Grâce à ces stratégies mises en place, l’enfant autiste diminue ses angoisses en tentant de contrôler au mieux cet environnement. Toutefois, cette façon de se défendre de l’environnement extérieur impacte sur le développement de la construction de soi. En effet, selon A. BULLINGER « les flux sensoriels sont un des matériaux privilégiés qui alimente l’activité psychique » [13, p.125], or chez l’enfant autiste on vient de démontrer que le traitement de l’information sensorielle est dysfonctionnel. De ce fait, on peut dire qu’ils entravent le développement psychique. D’ailleurs, progressivement, l’enfant se referme et s’isole de son environnement, M. LEMAY dit justement : « le défaut d’ajustement sensoriel amène à un défaut d’ajustement à l’autre » ; seulement on sait que l’enfant ne peut se

construire et se développer seul, il a besoin de l’autre. Ce recours aux sensations le met alors en porte-à-faux pour maintenir la relation, pourtant essentielle à son développement.

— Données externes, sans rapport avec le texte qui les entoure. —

def execTldg (t : Ty) (role : Bool) (d : TReg) (a b : SReg) (c : VReg) (m : MReg) (s : State) : Out :=
  let g := s.me.gshape
  let rows := liveRows g role
  let cols := g.lk
  let act := (s.me.lanes m).filter (· < cols)
  .next (tileHead false (badTile t g.fmt false) [a, b] [(c.val, s.me.vheld), (d.val, s.me.tdecl)] (fun s =>
    if !g.gv then takeTrap grantInvalid s
    else
      let e := elemBytes (tfmtTy g.fmt)
      let rs := act.map fun l => (l, resolveColumn s (s.rd a) (s.rd b) c l)
      match vpoison s [.own act c.val] with
      | some t => takeTrap t s
      | none =>
        match oobTrap rs .gen false with
        | some t => takeTrap t s
        | none =>
          let ps := rs.flatMap fun x => match x.2 with
            | .at_ adr => splitPages x.1 x.1 e 4 adr (rows * e)
            | _ => []
          withPlaces ps .gen .rd true true (fun pw s => withData pw .gen true (fun s =>
            let s := fillPlaces pw s
            finish (s.modMe fun m => m.putTile d g.fmt cols
              ((List.range rows).map fun r => (gatheredRow s g.fmt cols pw r, [])))) s) s) s)

/-! ### Matrix multiply (R75 to R79, R235, R236) -/

/-- A tile element of the grant's format: the code and the scale; none outside the tile's shape, where it reads as zero. -/
def Strand.tileElem (m : Strand) (f : TFmt) (k row col : Nat) : Option (Nat × Int) :=
  let ts := tget {} m.tshape k
  if row ≥ ts.rows || col ≥ ts.cols then none
  else if f = .lns6 then
    let w := leVal (m.tileBytes k row (6 * col / 8) 2)
    some (w / 2 ^ (6 * col % 8) % 64, signed8 (leVal (m.tileBytes k row (192 + col / m.blen) 1)))
  else
    let e := elemBytes (tfmtTy f)
    some (leVal (m.tileBytes k row (col * e) e), 0)

/-- The value of a tile element in a floating format. -/
def tileVal (f : TFmt) (x : Option (Nat × Int)) : FVal :=
  match x with
  | none => .fin false 0 0
  | some (c, _) => (floatOf (tfmtTy f)).decode c

/-- An exact product, and whether forming it raises NV. -/
def tileProduct (f : TFmt) (x y : Option (Nat × Int)) : FVal × Bool :=
  if f = .lns6 then
    match x, y with
    | some (a, sa), some (b, sb) => (lnsProduct a sa b sb, isNar a || isNar b)
    | some (a, _), none => if isNar a then (.nan true, true) else (.fin false 0 0, false)
    | none, some (b, _) => if isNar b then (.nan true, true) else (.fin false 0 0, false)
    | none, none => (.fin false 0 0, false)
  else
    let a := tileVal f x
    let b := tileVal f y
    let p := a.mul b
    (p.1, p.2 || a.isSig || b.isSig)

/-- One rounded addition of a term to an FP32 accumulator code. -/
def accAdd (acc : FRes) (p : FVal × Bool) : FRes :=
  let r := p.1.add .rne (FForm.f32.decode acc.bits)
  let d := FForm.f32.deliver .rne r.1
  { bits := d.bits, fl := (acc.fl.or d.fl).or { nv := r.2 || p.2 || (FForm.f32.decode acc.bits).isSig } }

/-- R76. -/
def chainO (c : Nat) (ps : List (FVal × Bool)) : FRes := ps.foldl accAdd { bits := c }

/-- The exact sum of a block of products. -/
def blockSum (ps : List (FVal × Bool)) : FVal × Bool :=
  match ps with
  | [] => (.fin false 0 0, false)
  | p :: t => t.foldl (fun x y => let r := x.1.add .rne y.1; (r.1, x.2 || y.2 || r.2)) p

/-- R78: blocks of 16 consecutive terms. -/
def chainR (c : Nat) (ps : List (FVal × Bool)) : FRes :=
  (List.range (ceilDiv ps.length 16)).foldl (fun acc b => accAdd acc (blockSum ((ps.drop (16 * b)).take 16))) { bits := c }

/-- An INT8 element. -/
def tileInt (u : Bool) (x : Option (Nat × Int)) : Int :=
  match x with
  | none => 0
  | some (c, _) => (IntTy.mk 8 (!u)).read c

/-- The exact INT8 sum, wrapped, with IOV against the accumulator's range (R54, R235). -/
def chainInt (unsigned : Bool) (c : Nat) (ts : List Int) : FRes :=
  let i : IntTy := ⟨32, !unsigned⟩
  let v := ts.foldl (· + ·) (i.read c)
  { bits := i.wrap v, fl := { iov := v < i.lo || v > i.hi } }

def zKey (k i j : Nat) : Nat := 4096 * k + 64 * i + j

structure MmaOps where
  t : Ty
  ua : Bool
  ub : Bool
  z : Bool
  ordered : Bool
  d : ZReg
  a : TReg
  b : TReg

/-- The result of one accumulator element. -/
def mmaElem (m : Strand) (o : MmaOps) (i j : Nat) : FRes :=
  let g := m.gshape
  let c := if o.z then 0 else (tget 0 m.zimg (zKey o.d i j)).toNat
  let xs := (List.range g.lk).map fun k => (m.tileElem g.fmt o.a i k, m.tileElem g.fmt o.b j k)
  if g.fmt = .int8 then chainInt (o.ua && o.ub) c (xs.map fun x => tileInt o.ua x.1 * tileInt o.ub x.2)
  else
    let ps := xs.map fun x => tileProduct g.fmt x.1 x.2
    if o.ordered then chainO c ps else chainR c ps

/-- POISON of R236: rows of ta and tb, then of the image. -/
def mmaPoison (m : Strand) (o : MmaOps) : Option Trap :=
  let g := m.gshape
  (tilePoison m o.a g.lm).or ((tilePoison m o.b g.ln).or
    (if o.z then none else
      ((List.range g.lm).find? fun r => o.d.val * 64 + r ∈ m.zpois).map fun r =>
        { cause := .poison, addr := word (0x8000000000020000 + o.d.val * 256 + r) }))

/-- All results are written together. -/
def mmaWrite (o : MmaOps) (s : State) : State :=
  let m := s.me
  let g := m.gshape
  let rs := (List.range g.lm).flatMap fun i => (List.range g.ln).map fun j => (zKey o.d i j, mmaElem m o i j)
  let zd := tget {} m.zdim o.d
  let zd := { zd with fp := if o.z then g.fmt ≠ .int8 else zd.fp, rows := max zd.rows g.lm, cols := max zd.cols g.ln }
  addFlags (orFlags (rs.map (·.2))) (s.modMe fun m => { m with
    zimg := rs.foldl (fun t e => tset 0 t e.1 (BitVec.ofNat 32 e.2.bits)) m.zimg
    zdim := tset {} m.zdim o.d zd })

/-- Work of an engine: at once, or when the engine's event comes. -/
def engine (i : Instr) (w : Wait) (k : State → State) (s : State) : State :=
  if s.me.vop = none && queues s then enqueue i (some w) s else k s

def mmaHead (i : Instr) (o : MmaOps) (s : State) : State :=
  let g := s.me.gshape
  let e := if o.t = .dflt then tfmtTy g.fmt else o.t
  let zd := tget {} s.me.zdim o.d
  let badFmt := !o.z && zd.fp ≠ (g.fmt ≠ .int8)
  tileHead ((o.ua || o.ub) && e ≠ .i8) ((o.t ≠ .dflt && o.t ≠ tfmtTy g.fmt) || badFmt) []
    [(o.b.val, s.me.tdecl), (o.a.val, s.me.tdecl), (o.d.val, s.me.zdecl)] (fun s =>
      if !g.gv || (g.fmt = .lns6 && g.gk % s.me.blen ≠ 0) then takeTrap grantInvalid s
      else engine i .mma (fun s =>
        match mmaPoison s.me o with
        | some t => takeTrap t s
        | none => complete (mmaWrite o s)) s) s

def execMmaO (t : Ty) (ua ub z : Bool) (d : ZReg) (a b : TReg) (s : State) : Out :=
  .next (mmaHead (.mmaO t ua ub z d a b) ⟨t, ua, ub, z, true, d, a, b⟩ s)
def execMmaR (t : Ty) (ua ub z : Bool) (d : ZReg) (a b : TReg) (s : State) : Out :=
  .next (mmaHead (.mmaR t ua ub z d a b) ⟨t, ua, ub, z, false, d, a, b⟩ s)

/-! ### Accumulator images (R238 to R240) -/

/-- Replaces an image. -/
def Strand.putImage (m : Strand) (k : Nat) (fp : Bool) (rows cols : Nat) (elems : List (Nat × Nat × Nat)) : Strand :=
  { m with
    zimg := elems.foldl (fun t e => tset 0 t (zKey k e.1 e.2.1) (BitVec.ofNat 32 e.2.2)) (m.zimg.filter fun e => e.1 / 4096 ≠ k)
    zdim := tset {} m.zdim k { fp := fp, rows := rows, cols := cols }
    zpois := m.zpois.filter fun x => x / 64 ≠ k }

def zldHead (t : Ty) (spc : Spc) (d : ZReg) (a b : SReg) (x : Imm) (s : State) : State :=
  let g := s.me.gshape
  tileHead false false [a, b] [(d.val, s.me.zdecl)] (fun s =>
    if !g.gv then takeTrap grantInvalid s
    else
      withPlaces ((List.range g.lm).flatMap fun r => rowPieces (s.ea a x) (s.rd b) (4 * g.ln) 4 r r) spc .rd false false
        (fun pw s => withData pw spc false (fun s =>
          let s := fillPlaces pw s
          let elems := (List.range g.lm).flatMap fun i =>
            let bs := taggedBytes s pw i
            (List.range g.ln).map fun j => (i, j, leVal ((bs.drop (4 * j)).take 4))
          finish (s.modMe fun m => m.putImage d (t = .f32) g.lm g.ln elems)) s) s) s

def execZld (t : Ty) (sp : Bool) (d : ZReg) (a b : SReg) (s : State) : Out := .next (zldHead t (spcOf sp) d a b 0 s)
def execZldImm (t : Ty) (sp : Bool) (d : ZReg) (a b : SReg) (x : Imm) (s : State) : Out := .next (zldHead t (spcOf sp) d a b x s)

/-- The stored code of an image element. -/
def zstElem (t : Ty) (m : RM) (x : Nat) : FRes :=
  match t with
  | .f16 => FForm.f16.cvt m (FForm.f32.decode x)
  | .bf16 => FForm.bf16.cvt m (FForm.f32.decode x)
  | _ => { bits := x }

def zstHead (t : Ty) (spc : Spc) (rm : Rmo) (d : ZReg) (a b : SReg) (x : Imm) (s : State) : State :=
  let zd := tget {} s.me.zdim d
  let size := elemBytes t
  tileHead false (zd.fp = (t = .i32) || (size = 4 && rm ≠ .frm)) [a, b] [(d.val, s.me.zdecl)] (fun s =>
    let rows := if zd.cols = 0 then 0 else zd.rows
    match ((List.range rows).find? fun r => d.val * 64 + r ∈ s.me.zpois) with
    | some r => takeTrap { cause := .poison, addr := word (0x8000000000020000 + d.val * 256 + r) } s
    | none =>
      withPlaces ((List.range rows).flatMap fun r => rowPieces (s.ea a x) (s.rd b) (size * zd.cols) size r r) spc .wr false false
        (fun pw s =>
          let m := s.me
          let s := (List.range rows).foldl (fun s i =>
            let cs := (List.range zd.cols).map fun j => zstElem t (m.mode rm) (tget 0 m.zimg (zKey d i j)).toNat
            addFlags (orFlags cs) (storeRow pw i (cs.flatMap fun c => leBytes size c.bits) (8 * size * zd.cols) s)) s
          finish (coverSectors pw s)) s) s

def execZst (t : Ty) (sp : Bool) (rm : Rmo) (d : ZReg) (a b : SReg) (s : State) : Out := .next (zstHead t (spcOf sp) rm d a b 0 s)
def execZstImm (t : Ty) (sp : Bool) (rm : Rmo) (d : ZReg) (a b : SReg) (x : Imm) (s : State) : Out :=
  .next (zstHead t (spcOf sp) rm d a b x s)

def execZclr (f : Bool) (d : ZReg) (s : State) : Out :=
  .next (tileHead false false [] [(d.val, s.me.zdecl)] (fun s => finish (s.modMe fun m => m.putImage d f 0 0 [])) s)

end Sys2Proof.Machine
end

Par ailleurs, chez l’enfant la mise en commun des différents sens est essentielle pour s’approprier une image globale du monde extérieur mais aussi de son corps. Cependant, les autistes n’ont pas la possibilité de faire ce lien. En effet, ils présentent un défaut de co- modalisation, c’est-à-dire de coordination entre les différents flux sensoriels, ce qui rend la

prise en compte totale d’un objet ou de leur propre corps impossible. Ce défaut de co- modalisation entraîne une altération dans le développement de la pensée, de l’action et des représentations qui soutiennent l’activité psychique et l’interaction avec cet objet total.

La psychomotricienne passe le vibreur sur la jambe de Thomas qui est assis dans une poussette pour être bien contenu. Tant qu’il ne voit pas l’action, le petit garçon ne prend pas conscience de ce qu’il se passe et semble complètement ignorer les sensations. C’est seulement lorsque nous l’étayons, grâce à l’ajout de canaux sensoriels tels que la vue (il s’agit de l’aider à poser son regard sur ses jambes), qu’il semble éprouver quelque chose.

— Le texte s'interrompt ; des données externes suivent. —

/-- Element-wise instructions (R163). -/
def elementwise (i : Instr) : Bool :=
  let f := Coding.encodeFields i
  f.maj = 0x30 || f.maj = 0x40 || f.maj = 0x41 || (f.maj = 0x50 && f.fn = 2) || (f.maj = 0x58 && (f.fn = 0 || f.fn = 8 || f.fn = 10))

/-- The scalar register that a queued instruction writes (R96). -/
def scalarDst : Instr → Option SReg
  | .mpop d _ _ => some d
  | .mfirst d _ _ => some d
  | .vmovs _ (.ext d _) _ => some d
  | .vmovsImm _ (.ext d _) _ => some d
  | .vcompress _ _ _ _ c _ => some c
  | .vredsum _ d _ _ _ => some d
  | .vredmax _ d _ _ _ => some d
  | .vredmin _ d _ _ _ => some d
  | .vany d _ _ => some d
  | .vall d _ _ => some d
  | _ => none

def writesVl : Instr → Bool
  | .vcompress .. => true
  | _ => false

/-- Lanes of an entry that are effective from its progress on (R26); `vsel` is governed by the mask stack alone. -/
def VOp.lanes (o : VOp) (m : Strand) : List Nat :=
  let x := m.withFront o.front
  let f := Coding.encodeFields o.instr
  if f.maj = 0x58 && f.fn = 0 then x.lanesOf x.top else x.lanes (Fin.ofNat 8 f.m)

/-- Groups with an effective lane that have not issued (R264). -/
def VOp.groups (o : VOp) (m : Strand) : Nat := ((o.lanes m).map (· / 32)).eraseDups.length

/-- The end of the entry's next group, in whole blocks of both instructions (R164, R165). -/
def VOp.reach (o p : VOp) (m : Strand) : Nat :=
  let c := max 32 (max (blenVal o.front.vtype.blen) (blenVal p.front.vtype.blen))
  ((o.lanes m).headD 0 / c + 1) * c

/-- Whether the next group of entry `k` is available (R265): the oldest entry depends on nothing; an element-wise one goes on where every
older entry sweeps its lanes and is past them. A register with an error is left to the oldest entry, which may trap. -/
def chains (m : Strand) (k : Nat) (o : VOp) : Bool :=
  k = 0 || (elementwise o.instr && m.vpois = [] && (m.viq.take k).all fun p =>
    p.fin || (p.started && (elementwise p.instr || pipelineKind p.instr = 1 || pipelineKind p.instr = 2) && o.reach p m ≤ p.front.vstart))

/-! An entry runs with the front end of its place in program order, and what the front end has done since stays aside. -/

/-- The current strand as an entry finds it. -/
def Strand.asEntry (o : VOp) (m : Strand) : Strand :=
  { m.withFront o.front with
    viq := [], vop := some o, pool := [], wait := o.wait, waitFrom := o.waitFrom, waitCount := o.waitCount, carry := none, due := none
    failed := o.failed }

/-- Puts back the front end of `m`, and entry `k` as it stands now. -/
def Strand.fromEntry (m : Strand) (k : Nat) (o : VOp) (x : Strand) : Strand :=
  { x.withFront m.front with
    viq := m.viq.set k o, vop := none, pool := m.pool, wait := m.wait, waitFrom := m.waitFrom, waitCount := m.waitCount, carry := m.carry
    due := m.due, failed := m.failed }

/-- What a run has replaced: containers of vector registers, and from 2^20 words of mask registers. -/
def replaced (a b : Strand) : List (Nat × Word32) :=
  ((a.vregs ++ b.vregs).filter fun e => tget 0 a.vregs e.1 ≠ tget 0 b.vregs e.1).map (fun e => (e.1, tget 0 a.vregs e.1))
    ++ ((List.range 256).filter fun i => bits (tget 0 a.masks (i / 32)).toNat (i % 32 * 32 + 31) (i % 32 * 32)
        ≠ bits (tget 0 b.masks (i / 32)).toNat (i % 32 * 32 + 31) (i % 32 * 32)).map fun i =>
      (2 ^ 20 + i, BitVec.ofNat 32 (bits (tget 0 a.masks (i / 32)).toNat (i % 32 * 32 + 31) (i % 32 * 32)))

/-- Puts one of them back. -/
def putBack (m : Strand) (e : Nat × Word32) : Strand :=
  if e.1 < 2 ^ 20 then { m with vregs := tset 0 m.vregs e.1 e.2 }
  else
    let i := e.1 - 2 ^ 20
    let x := tget 0 m.masks (i / 32)
    let clear : Mask := ~~~(BitVec.ofNat 1024 (2 ^ 32 - 1) <<< (i % 32 * 32))
    { m with masks := tset 0 m.masks (i / 32) ((x &&& clear) ||| (e.2.setWidth 1024 <<< (i % 32 * 32))) }

/-- What a completed entry hands to what is younger: its flags, its scalar result, and for `vcompress` VL (R49, R96). -/
def Front.take (fl : FFlags) (r : Option (SReg × Word)) (vl : Option Nat) (f : Front) : Front :=
  let f := { f with fflags := f.fflags.or fl, vl := vl.getD f.vl }
  match r with
  | some (d, v) =>
    if d.val = 0 then f
    else { f with regs := tset 0 f.regs d.val v, pend := f.pend.filter (·.reg ≠ d), spois := f.spois.filter (· ≠ d.val) }
  | none => f

/-- The completed entries at the front of a queue leave it; the flags of those that go. -/
def popDone : List VOp → FFlags → List VOp × FFlags
  | [], fl => ([], fl)
  | o :: t, fl => if o.fin then popDone t (fl.or o.front.fflags) else (o :: t, fl)

/-- Withdraws what a blocking wait has left with its crew or grid (R277). -/
def withdrawWait (w : Wait) (s : State) : State :=
  match w with
  | .bsync b => s.modMyCrew fun c => { c with arrived := tset 0 c.arrived b (tget 0 c.arrived b &&& ~~~(bitAt s.me.index)) }
  | .gbar => s.modGrid s.myCrew.grid fun g => { g with arrived := g.arrived.filter (· ≠ s.cur) }
  | .regclm _ => s.modMyCrew fun c => { c with claims := c.claims.filter (·.sid ≠ s.cur) }
  | .fe .. => leaveFe s.cur s
  | .hpop h _ _ => s.modHeap (s.myGrid.heaps.getD h 0) fun x => { x with waiting := x.waiting.filter (· ≠ s.cur) }
  | _ => s

/-- The oldest entry, `x` where its meaning has left the strand, completes and leaves the queue with the completed entries behind it.
Rows may return, a halted strand may have drained, and a head that waits for the queue is tried again. -/
def finishHead (m : Strand) (o : VOp) (x : Strand) (s : State) : State :=
  let r := popDone (m.viq.drop 1) x.fflags
  let res := (scalarDst o.instr).map fun d => (d, if d.val = 0 then 0 else tget 0 x.regs d.val)
  let vl := if writesVl o.instr then some x.vl else none
  let young := r.1.map fun p => { p with front := p.front.take r.2 res vl }
  let s := s.modMe fun y => { y.withFront (y.front.take r.2 res vl) with
    viq := young, pool := if young = [] then [] else y.pool, wait := if y.wait = some .viq then none else y.wait }
  let ev : List Event := (if s.myCrew.returning ≠ [] then [.rowsFreed s.me.crew] else [])
    ++ (if s.me.run = .halted && young = [] then [.strandDrained s.cur] else [])
  let s := { s with events := s.events ++ ev }
  let s := s.others.foldl (fun s e => if e.2.wait = some .viq && s.me.drainsBeside e.2 then wake e.1 s else s) s
  if pipelineKind o.instr = 3 then wakeIdle s.me.crew s else s

/-- The oldest entry of `m` has trapped: nothing younger has had an effect (R133), claims give their rows back, and what the younger
heads wait for is withdrawn. -/
def squash (m : Strand) (got : List (List (List Word32 × Bool))) (s : State) : State :=
  let s := s.modMe fun x => { ((m.viq.drop 1).flatMap (·.undo)).reverse.foldl putBack x with viq := [], pool := [] }
  let s := leaveFe s.cur s
  let s := match m.wait with
    | some w => withdrawWait w s
    | none => s
  if got = [] then s
  else wakeIdle s.me.crew (grantClaims s.me.crew (s.modMyCrew fun c => { c with freeRows := c.freeRows ++ got.flatten }))

/-- Lets `f` act on entry `k` of the current strand. A trap of the oldest entry is taken as it stands there; an entry behind it that
would trap waits for its turn. On the KILL path of R47 the entry stays. -/
def runEntry (k : Nat) (f : State → State) (s : State) : State :=
  match s.me.viq[k]? with
  | none => s
  | some o =>
    let m := s.me
    let ops := m.pool.drop o.front.pool
    let u := unwind ops.reverse [] s
    let t := f (u.2.modMe (Strand.asEntry o))
    let back (y : VOp) : State := (rewind ops u.1 t).modMe (Strand.fromEntry m k y)
    if t.me.run = .drained then t
    else match t.me.vop with
      | some x =>
        let y := { x with
          front := { o.front with vstart := t.me.vstart, fflags := t.me.fflags }, wait := t.me.wait, waitFrom := t.me.waitFrom
          waitCount := t.me.waitCount, failed := t.me.failed, undo := if k = 0 then x.undo else x.undo ++ replaced u.2.me t.me }
        if y.fin && k = 0 then finishHead m o t.me (back y) else back y
      | none =>
        if t.me.deadmask ≠ m.deadmask then back { o with wait := none, failed := [] }
        else if k = 0 then squash m u.1 t
        else s

/-! ### The choice of a group (R264 to R267) -/

/-- A queued instruction whose next group is ready, as the sequencer sees it: the strand and its place in the queue. -/
structure Candidate where
  sid : Nat
  k : Nat := 0
  promoted : Bool
  groups : Nat
  entered : Nat
  slot : Nat
  whole : Bool := false
  deriving DecidableEq

/-- Every strand of State. -/
def State.strands (s : State) : List (Nat × Strand) := (s.cur, s.me) :: s.others

/-- Whether an entry has a chaining port (R265): from its first group until its last. -/
def VOp.holdsPort (o : VOp) : Bool := o.started && !o.fin && pipelineKind o.instr < 3

/-- Chaining ports in use on a core. DESIGN CHOICE, log entry 73: the halves of a split core share its 16. -/
def portsUsed (s : State) (core : Nat) : Nat :=
  (s.strands.flatMap fun e => if e.2.core = core then e.2.viq.filter VOp.holdsPort else []).length

/-- The entries of a strand that are ready (R264, R265): they wait for nothing, their next groups are available, and one that has
not started finds a free port. -/
def readyEntries (ports : Nat) (m : Strand) : List (VOp × Nat) :=
  m.viq.zipIdx.filter fun (o, k) => o.wait = none && !o.fin && chains m k o && (o.started || ports < 16)

/-- Promotion (R266). -/
def VOp.isPromoted (o : VOp) (now : Nat) : Bool := o.promoted || o.ready.any fun r => r + 256 ≤ now

/-- Whether the queue of a strand is served: of a halted one while its crew is not asked to stop (R263, R370). -/
def served (s : State) (m : Strand) : Bool := m.run = .running || (m.run = .halted && (s.crew m.crew).state = .resident)

def onUnit (s : State) (core : Nat) (half : Bool) (m : Strand) : Bool := m.core = core && m.half = half && served s m

/-- The ready instructions of one unit: arithmetic or the memory pipeline of a core or half-core. -/
def candidates (s : State) (core : Nat) (half : Bool) (memory : Bool) : List Candidate :=
  s.strands.flatMap fun (sid, m) =>
    if onUnit s core half m then
      ((readyEntries (portsUsed s core) m).filter fun e => (pipelineKind e.1.instr > 0) = memory).map fun (o, k) =>
        { sid := sid, k := k, promoted := o.isPromoted s.cycle, groups := o.groups m, entered := o.entered, slot := m.slot
          whole := !(elementwise o.instr || memory) }
    else []

/-- R264: promoted first and among them the oldest, then fewest groups remaining, then the oldest, then the lower slot. -/
def Candidate.before (a b : Candidate) : Bool :=
  if a.promoted ≠ b.promoted then a.promoted
  else if !a.promoted && a.groups ≠ b.groups then a.groups < b.groups
  else if a.entered ≠ b.entered then a.entered < b.entered
  else a.slot < b.slot

def chooseGroup : List Candidate → Option Candidate
  | [] => none
  | a :: t => match chooseGroup t with
    | some b => if b.before a then some b else some a
    | none => some a

def modEntry (k : Nat) (f : VOp → VOp) (m : Strand) : Strand := { m with viq := m.viq.modify k f }

/-- From when an instruction has been ready without a break and not been chosen (R266). -/
def VOp.noteReady (ready : Bool) (now : Nat) (o : VOp) : VOp := { o with ready := if ready then some (o.ready.getD now) else none }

Comme on l’a précisé auparavant, l’enfant autiste ne montre pas de capacité d’habituation et d’anticipation aux stimulations sensorielles. De ce fait, les décharges toniques et réactions émotionnelles restent déstructurantes et débordantes pour lui. Il vit alors l’expérience d’un corps non investi, déstructuré et fragile.


[40] On peut faire le lien avec ce que D. MELTZER nomme démantèlement. Ces

enfants éprouvent des difficultés à effectuer une synthèse des différentes sensations : elles sont juxtaposées entre elles, sans aucun lien, ce qui entrave de manière significative la façon dont ils perçoivent le monde et dont ils se perçoivent eux-mêmes. Selon cet auteur, ce démantèlement signe une incohérence entre les différentes modalités sensorielles et par conséquent, les différentes parties de la personnalité de l’enfant.

« La sensorialité n’est ici, dans le syndrome autistique, aucunement l’habituel lien au monde, aux objets et aux autres, un lien vecteur d’une psychisation permanent et d’un travail d’appropriation représentationnelle et affective à travers les éprouvés d'un sujet, mais plutôt l’exact opposé d’un mouvement anti-psychique et « évitant » par rapport au monde dans ce que l’on peut appeler une perversion psychomotrice (et un ratage) de ce surinvestissement sensori-moteur. » F. JOLY [41, p.46]

L’enfant autiste ne parvient pas à trouver un appui essentiel dans l’environnement pour éprouver et construire son identité, à l’inverse ce monde est envahissant et limite son développement psychique.